MSM were also divided into ‘current’ and ‘past’ MSM in which the former still acquire new male sexual partners, whereas the latter no longer have sexual relationship with men. We defined two types of sexual partnerships: a one-off sexual partnership and a repeat sexual partnership. The one-off partnership has only a single sex act, whereas the repeat sexual partnership consists of multiple sex acts with the same partner. Our partnership-based model [12,13] allowed a repeat sexual partnership to last for a finite period of time, during which HIV transmission can occur. MSM in a repeat sexual partnership could also acquire a one-off sexual partner and HIV transmission could occur from both types of partners. The repeat and one-off sexual partner change rates were stratified by four MSM classes with the lowest rate assigned to the low-activity MSM aged 35 years or more and the highest to high-activity MSM aged below 35 years (Table 2). Non-random mixing between partners according to age group, sexual activity level, and perceived HIV serostatus was implemented using the method based on odds ratios (ORs) . Sex between men was the only route for transmitting HIV which included protected and unprotected receptive anal intercourse (URAI), protected and unprotected insertive anal intercourse (UIAI), and unprotected receptive oral intercourse (UROI). Condom use with repeat sexual partners was modelled using the class-specific proportions of susceptible individuals who have unprotected anal intercourse (UAI) with perceived HIV-negative and with diagnosed HIV-positive repeat sexual partners (Appendix, section 3.2.5, http://links.lww.com/QAD/A612). The perceived HIV-negative men included all susceptible (compartment 1 in Fig. 1) and undiagnosed HIV-positive MSM (compartments 2, 4, 6, 8, and 10). The diagnosed HIV-positive men included all diagnosed HIV-positive MSM (compartments 3, 5, 7, 9, and 11) and MSM on treatment (compartment 12). For one-off partnerships, susceptible individuals were categorized into three groups, that is, MSM who had no UAI one-off partner, MSM who had UAI only with a perceived HIV-negative one-off partner, and MSM who had UAI with a diagnosed HIV-positive one-off partner (Appendix, section 3.2.5, http://links.lww.com/QAD/A612). These proportions of MSM for modelling unsafe sex and condom use were assumed to remain constant over time and are presented in Table S8 (http://links.lww.com/QAD/A612) in the Appendix (http://links.lww.com/QAD/A612).

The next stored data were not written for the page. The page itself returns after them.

/-- Each code, and every code behind it: no shorter, and above it (42 R154). -/
theorem codes_ordered (bits vals : List Byte) (N : Nat) :
    ((List.range' 1 N).flatMap (codesAt bits vals)).Pairwise fun c c' =>
      c.len ≤ c'.len ∧ c.code < c'.code / 2 ^ (c'.len - c.len) := by
  rw [List.pairwise_flatMap]
  constructor
  · intro b _
    unfold codesAt
    generalize vals.drop _ = w
    generalize codeCount bits b = f
    generalize firstCode bits b = bc
    induction f generalizing bc w with
    | zero => exact List.Pairwise.nil
    | succ f ih =>
      rw [codesOfLength, List.pairwise_cons]
      refine ⟨fun c hc => ?_, ih _ _⟩
      obtain ⟨h1, h2, _⟩ := codesOfLength_mem hc
      simp only [h1, Nat.sub_self, Nat.pow_zero, Nat.div_one]
      omega
  · refine List.Pairwise.imp_of_mem (R := fun a b => a < b) ?_ (List.pairwise_lt_range' ..)
    intro a b ha _ hab x hx y hy
    obtain ⟨hx1, hx2, hx3⟩ := codesOfLength_mem hx
    obtain ⟨hy1, hy2, hy3⟩ := codesOfLength_mem hy
    rw [hx1, hy1]
    refine ⟨by omega, ?_⟩
    have ha1 : 1 ≤ a := by
      rw [List.mem_range'_1] at ha
      omega
    have := firstCode_le bits a (b - a - 1) ha1
    rw [show b - a - 1 + 1 = b - a by omega, show a + (b - a - 1) + 1 = b by omega] at this
    have hmul : (x.code + 1) * 2 ^ (b - a) ≤ (firstCode bits a + codeCount bits a) * 2 ^ (b - a) :=
      Nat.mul_le_mul_right _ (by omega)
    exact (Nat.le_div_iff_mul_le (by positivity)).2 (hmul.trans (this.trans hy2))

/-- No code of the list is a prefix of one at another place (42 R154). -/
theorem codes_prefix_free {bits vals : List Byte} {N p q : Nat} {c c' : Code}
    (hp : ((List.range' 1 N).flatMap (codesAt bits vals))[p]? = some c)
    (hq : ((List.range' 1 N).flatMap (codesAt bits vals))[q]? = some c') (hpq : p ≠ q) (hl : c.len ≤ c'.len) :
    c'.code / 2 ^ (c'.len - c.len) ≠ c.code := by
  have hord := List.pairwise_iff_getElem.1 (codes_ordered bits vals N)
  obtain ⟨hp1, rfl⟩ := List.getElem?_eq_some_iff.1 hp
  obtain ⟨hq1, rfl⟩ := List.getElem?_eq_some_iff.1 hq
  rcases Nat.lt_or_gt_of_ne hpq with h | h
  · have := (hord p q hp1 hq1 h).2
    omega
  · obtain ⟨h1, h2⟩ := hord q p hq1 hp1 h
    have he := Nat.le_antisymm hl h1
    rw [he, Nat.sub_self, Nat.pow_zero, Nat.div_one] at h2 ⊢
    omega

theorem maxLength_spec (counts : List Nat) : ∀ b,
    (∀ i f, counts[i]? = some f → f ≠ 0 → b + i ≤ maxLength b counts) ∧
    (maxLength b counts ≠ 0 → ∃ i f, counts[i]? = some f ∧ f ≠ 0 ∧ maxLength b counts = b + i) := by
  induction counts with
  | nil => intro b
           simp [maxLength]
  | cons f t ih =>
    intro b
    obtain ⟨h1, h2⟩ := ih (b + 1)
    rw [maxLength]
    constructor
    · intro i g hg hne
      cases i with
      | zero =>
        simp only [List.getElem?_cons_zero, Option.some.injEq] at hg
        subst hg
        rw [if_neg hne]
        omega
      | succ i =>
        have := h1 i g (by simpa using hg) hne
        omega
    · intro hne
      by_cases hm : maxLength (b + 1) t = 0
      · rw [hm] at hne ⊢
        by_cases hf : f = 0
        · rw [if_pos hf] at hne
          exact absurd rfl hne
        · exact ⟨0, f, rfl, hf, by rw [if_neg hf]; simp⟩
      · obtain ⟨i, g, hg, hg0, he⟩ := h2 hm
        exact ⟨i + 1, g, by simpa using hg, hg0, by
          rw [he]
          split <;> omega⟩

Data and parameter estimation
The National Survey of Sexual Attitudes and Lifestyles (NATSAL) for the year 2000 , the Gay Men's Sexual Health Survey (GMSHS) in London  for years 2000–2006 and 2008, and the London Gym Survey (GYM)  for years 2000–2008 were the primary sources for estimating demographic and behavioural parameters. We adjusted the data from the community-based convenience-sample GMSHS and GYM surveys to match four important variables from the national-based probability-sample NATSAL survey (Appendix, section 2.3, http://links.lww.com/QAD/A612). Table 2 summarizes the derived parameters for sexual behaviour.
The model's biological parameters were mainly derived from the systematic reviews and meta-analyses available in the literature. The data from the national HIV surveillance databases including HIV/AIDS diagnoses and CD4+ surveillance [1,5] were used extensively throughout the parameterization. Other unknown parameters were estimated through model fitting to match the HIV epidemic in MSM in the United Kingdom during 2001–2009 using Monte-Carlo filtering method . Model validation was achieved by comparing the model outputs to the estimates of annual new HIV infections, the number of new HIV diagnoses, and the number of ART-treated MSM during 2001–2009 (Appendix, section 5, http://links.lww.com/QAD/A612).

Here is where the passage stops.